Arcandor has applied for €650 million ($930 million) in loan guarantees and a credit line of €200 million from Berlin out of a government fund to help companies hit by Germany's worst postwar slump.

The company owns a 52-percent stake in Europe's second biggest tourism group Thomas Cook, the Karstadt chain of department stores and iconic shops such as the KaDeWe in what used to be the commercial heart of West Berlin.

On Saturday, Chancellor Angela Merkel's government agreed to support with billions of euros of taxpayers' money a takeover of General Motors' Opel unit by Canada's Magna and state-owned Russian lender Sberbank.

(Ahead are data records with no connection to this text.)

/-- One place of a sequence's KV is taken and its page tables follow; new tables hold zeros. -/
def State.givePlace (s : State) (slot : Nat) (draft : Bool) (kind : PlaceKind) (avail : List Nat) : Option (List Nat × State) :=
  match s.kvImage draft, s.seq slot with
  | some i, some x =>
    (s.takePlace x.ctx x.home avail (i.placeBytes kind)).map (fun t =>
      let s := if kind = .tables then t.2.2.wipe t.1 i.tableBytes else t.2.2
      (t.2.1, (s.putSeq slot (x.setKv draft ((x.kv draft).add t.1 kind))).putTables slot))
  | _, _ => none

/-- What the places of one image still lack for positions below upto: the tables first, then the rings, then page sets. -/
def Image.lacks (i : Image) (k : KvPlaces) (upto : Nat) : Option PlaceKind :=
  if upto = 0 then none
  else if k.tables.isNone then some .tables
  else if k.ring.isNone && !i.slidingLayers.isEmpty then some .ring
  else if k.pages.length < i.setsFor upto then some .set else none

/-- What a sequence still lacks for positions below upto, of the main image and of the draft image (R255). -/
def State.lacks (s : State) (x : Sequence) (upto : Nat) : Option (Bool × PlaceKind) :=
  [false, true].findSome? (fun draft => (s.kvImage draft).bind (fun i => (i.lacks (x.kv draft) upto).map (fun k => (draft, k))))

/-! ### Promotion (R263) -/

/-- PROMOTE_MIN_REFS and PROMOTE_MIB. -/
def Srv.promoteMin (v : Srv) : Nat := fieldLe v.sched 9 1
def Srv.promoteMib (v : Srv) : Nat := fieldLe v.sched 10 1

/-- The pages of sequences homed on die d that may be promoted: references, layer, block, page. -/
def State.promotable (s : State) (d : Nat) : List (Nat × Nat × Nat × Nat) :=
  if s.srv.promoteMin = 0 then []
  else [false, true].flatMap (fun draft =>
    match s.kvImage draft with
    | none => []
    | some i =>
      let sets := ((s.srv.seqs.filter (fun x => x.2.home = d)).flatMap (fun x => (x.2.kv draft).pages.zipIdx)).eraseDups
      (sets.filter (fun p => decide (s.srv.promoteMin ≤ s.srv.refs p.1))).flatMap (fun p =>
        i.fullLayers.zipIdx.map (fun j => (s.srv.refs p.1, j.1, p.2, p.1 + j.2 * i.pageBytes))))

/-- Bytes of len copied from one place of memory to another. -/
def State.copyBytes (s : State) (src dst len : Nat) : State :=
  (linesOf dst len).foldl (fun s p => s.storeLine p.1 (s.mem.read (src + (p.1 - dst)) p.2) none) s

/-- The promoted pages of die d are those of highest count, ties to the lower layer and then the lower block, as many as the region holds;
a page that newly is one is copied. The region is the end of the die's stacked SRAM, in slots of one page (DESIGN CHOICE, log
entry 53). -/
def State.promoteDie (s : State) (d : Nat) : State :=
  let unit := max 64 (max ((s.srv.main.map Image.pageBytes).getD 0) ((s.srv.draft.map Image.pageBytes).getD 0))
  let region := s.srv.promoteMib * 2 ^ 20
  let off (j : Nat) : Nat := 0x300_0000 - region + j * unit
  let want := ((sortBy (fun (a b : Nat × Nat × Nat × Nat) => decide (b.1 < a.1) || (decide (a.1 = b.1) &&
    (decide (a.2.1 < b.2.1) || (decide (a.2.1 = b.2.1) && decide (a.2.2.1 < b.2.2.1))))) (s.promotable d)).take (region / unit)).map (·.2.2.2)
  let keep := s.srv.promoted.filter (fun p => decide (p.1.2 = d) && want.contains p.1.1)
  let free := ((List.range (region / unit)).map off).filter (fun o => !keep.any (fun p => p.2 = o))
  let new := ((want.filter (fun a => !keep.any (fun p => p.1.1 = a))).zip free).map (fun p => ((p.1, d), p.2))
  let s := new.foldl (fun s p => s.copyBytes p.1.1 (ssramPa d p.2) unit) s
  { s with srv := { s.srv with promoted := s.srv.promoted.filter (fun p => p.1.2 ≠ d) ++ keep ++ new } }

/-- T0 chooses the promoted pages of every die, and page tables follow (R263). -/
def State.promotePages (s : State) : State :=
  if s.srv.promoteMin = 0 && s.srv.promoted.isEmpty then s
  else ((List.range 16).foldl (fun s d => s.promoteDie d) s).putAllTables

/-- Promoted pages of a die that leaves are demoted (R451). -/
def State.demoteDie (s : State) (d : Nat) : State :=
  ({ s with srv := { s.srv with promoted := s.srv.promoted.filter (fun p => p.1.2 ≠ d) } }).putAllTables

/-! ### Journal of a sequence (R459) -/

/-- Code of a sequence state (R250). -/
def SeqSt.code : SeqSt → Nat
  | .idle => 1
  | .prefill => 2
  | .decode => 3
  | .evicted => 4
  | .failed => 5
  | .closing => 6

/-- The bytes of a bias list (R267). -/
def biasBytes (l : List (Nat × BitVec 32)) : Bytes := l.flatMap (fun e => natLe e.1 4 ++ natLe e.2.toNat 4)

/-- What a SEQUENCE frame carries. -/
def Sequence.mirror (x : Sequence) (share : Option (BitVec 15 × Nat)) : MirSeq :=
  { state := BitVec.ofNat 3 x.st.code, gen := BitVec.ofNat 17 x.gen, session := x.session.map (BitVec.ofNat 32), share := share,
    seqId := x.seqId, prio := BitVec.ofNat 2 x.prio, history := x.history, stored := x.stored, params := x.params,
    mask := x.mask, bias := biasBytes x.bias, key := x.key, keyRng := x.keyRng }

/-- What tells a standby that a slot is FREE. -/
def freeMirror : MirSeq :=
  { state := 0, gen := 0, session := none, share := none, seqId := 0, prio := 0, history := [], stored := 0, params := [],
    mask := [], bias := [], key := [], keyRng := false }

/-- The SEQUENCE frame of a slot, and its SAMPLER frame. -/
def State.journalSeq (s : State) (slot : Nat) (share : Option (BitVec 15 × Nat) := none) : State :=
  match s.seq slot with
  | none => s
  | some x =>
    (s.journal x.ctx 5 (.sequence (BitVec.ofNat 15 slot) (x.mirror share))).journal x.ctx 7
      (.sampler (BitVec.ofNat 15 slot) x.key)

/-- The KV of a sequence's page sets from the skip-th on, and of its rings, in parts of 32 KiB. -/
def State.kvParts (s : State) (i : Image) (slot : Nat) (x : Sequence) (skip : Nat) : List JPayload :=
  let cut (ring : Bool) (page base len : Nat) : List JPayload := (List.range ((len + 32767) / 32768)).map (fun j =>
    .kv (BitVec.ofNat 15 slot) ring page (32768 * j) (s.mem.read (base + 32768 * j) (min 32768 (len - 32768 * j))))
  (x.pages.zipIdx.drop skip).flatMap (fun p => cut false p.2 p.1 i.setBytes) ++
    x.ring.toList.flatMap (fun p => cut true 0 p i.ringBytes)

/-- KV that reaches a bound sequence's pages by a copy and not by KVPUT goes into the journal too. -/
def State.journalPages (s : State) (i : Image) (slot : Nat) (x : Sequence) (skip : Nat) : State :=
  if s.journals && (s.peerTag x.ctx).isSome then
    (s.kvParts i slot x skip).foldl (fun s p => s.journal x.ctx 6 p) s
  else s

/-! ### The end of a GENERATE (R269, R303) -/

/-- Status of a finish reason. -/
def reasonStatus (reason : Nat) : Nat :=
  if reason ≤ 5 then stDone else if reason = 6 then stAborted else if reason = 7 then stFaulted else stNoResource

/-- RESULT of a GENERATE's completions (R303, R385). -/
def genResult (g : Gen) (reason n : Nat) (isSealed : Bool) : Bytes :=
  res4 g.emitted ++ natLe reason 4 ++ res4 n ++ res4 (if isSealed then g.bytes else 0)

/-- The outstanding GENERATE of a sequence ends with a reason. -/
def State.endGen (s : State) (slot reason : Nat) : State :=
  match s.seq slot with
  | none => s
  | some x =>
    match x.generate with
    | none => s
    | some g =>
      let s := s.putSeq slot { x with generate := none }
      s.finishWith g.f g.r g.q (reasonStatus reason) (genResult g reason x.history.length x.session.isSome) [] true

/-- A sequence enters FAILED (R257, R264): its GENERATE ends, its history and pages are kept. -/
def State.failSeq (s : State) (slot reason : Nat) : State :=
  match s.seq slot with
  | none => s
  | some x => (((s.putSeq slot { x with st := .failed, late := none }).endGen slot reason).journalSeq slot).ltr

/-- A sequence is evicted (R264): its pages are released; it keeps its history, n, s and sampler state. -/
def State.evictSeq (s : State) (slot : Nat) : State :=
  match s.seq slot with
  | none => s
  | some x =>
    ((s.putSeq slot { x with st := .evicted, back := if x.st = .evicted then x.back else x.st, rebuilt := 0 }).freePages
      slot).journalSeq slot

/-! ### Journal of an installation (R459) -/

/-- The SESSION payload of an installation (R386). -/
def SessionKey.mirror (k : SessionKey) (h : Nat) : MirSession :=
  { handle := BitVec.ofNat 32 h, key := k.key, inst := k.inst, high := k.high, seen := k.seen, counter := k.counter,
    epoch := k.epoch }

/-- An installation changes, and a bound context's standby learns of it. -/
def State.useSession (s : State) (h : Option Nat) (k : Option SessionKey) : State :=
  match h, k with
  | some h, some k => (s.setSession h k).journal k.ctx 8 (.session (k.mirror h))
  | _, _ => s

/-! ### Seed keys (R272) -/

/-- Deterministic mode is on. -/
def State.deterministic (s : State) : Bool := s.boot.deterministic

/-- The seed key of a parameter block: the key and whether it came from the random number generator. -/
def State.seedKey (s : State) (p : Bytes) (seqId : BitVec 64) (k : Option SessionKey) : Bytes × Bool × State :=
  let id := natLe seqId.toNat 8
  if pSeedValid p then ((sha384 (ascii "AZG-SEED-1" ++ pSeed p ++ id)).take 16, false, s)
  else if s.deterministic then
    match k with
    | some k => ((hmac384 k.key (ascii "AZG-SEED-1" ++ id)).take 16, false, s)
    | none => ((sha384 (ascii "AZG-SEED-1" ++ natLe 0 8 ++ id)).take 16, false, s)
  else ((s.drawBytes 16).1, true, (s.drawBytes 16).2)

/-! ### Parameters with their lists (R266) -/

/-- What reading a parameter block's lists gives. -/
inductive ListsRead where
  | ok (mask : Bytes) (bias : List (Nat × BitVec 32)) (k : Option SessionKey)
  | wait
  | ended (status : Nat)
deriving DecidableEq, Repr

/-- The mask bitmap and bias list of a block are read once (R266, R267). -/
def State.readLists (s : State) (who : Waiter) (tag : Nat) (p : Bytes) (k : Option SessionKey) (seqId : BitVec 64)
    (vocab : Nat) : ListsRead × State :=
  let id := natLe seqId.toNat 8
  let m := if pMaskEn p then s.readList who tag (pMaskPtr p) ((vocab + 7) / 8) k 2 id 0 else (.data [] none, s)
  match m with
  | (.wait, s) => (.wait, s)
  | (.ended e, s) => (.ended e, s)
  | (.data mask k1, s) =>
    let k := match k1 with | some x => some x | none => k
    let b := if pBiasCount p = 0 then (.data [] none, s) else s.readList who tag (pBiasPtr p) (8 * pBiasCount p) k 3 id 0
    match b with
    | (.wait, s) => (.wait, s)
    | (.ended e, s) => (.ended e, s)
    | (.data bias k2, s) =>
      let k := match k2 with | some x => some x | none => k
      if biasOk (biasOf bias) vocab then (.ok mask (biasOf bias) k, s) else (.ended stBad, s)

But Merkel has since insisted that Opel was a "special case" and on Wednesday Economy Minister Karl-Theodor zu Guttenberg said that Germany "has to stick to the rules."

"We received today a very clear call from Brussels that Arcandor was already a company in trouble as of July 1, 2008," zu Guttenberg told reporters.

"This negative condition is one which would fundamentally stand in the way of Arcandor qualifying for guarantees or loans as part of this Germany Fund."

The fate of Arcandor, which employs twice as many people in Germany as Opel, has become something of a political football ahead of general elections in September.

Frank-Walter Steinmeier, Merkel's centre-left Social Democrat (SPD) challenger for the chancellorship and current vice-chancellor, said that an insolvency of Arcandor would be the worst possible solution.

Finance Minister Peer Steinbrueck, Steinmeier's SPD ally, called on zu Guttenberg - from Merkel's conservative bloc - to conduct a proper review, saying "any public pre-commitment would be wrong."

For his part, zu Guttenberg stressed that no final decision had yet been taken.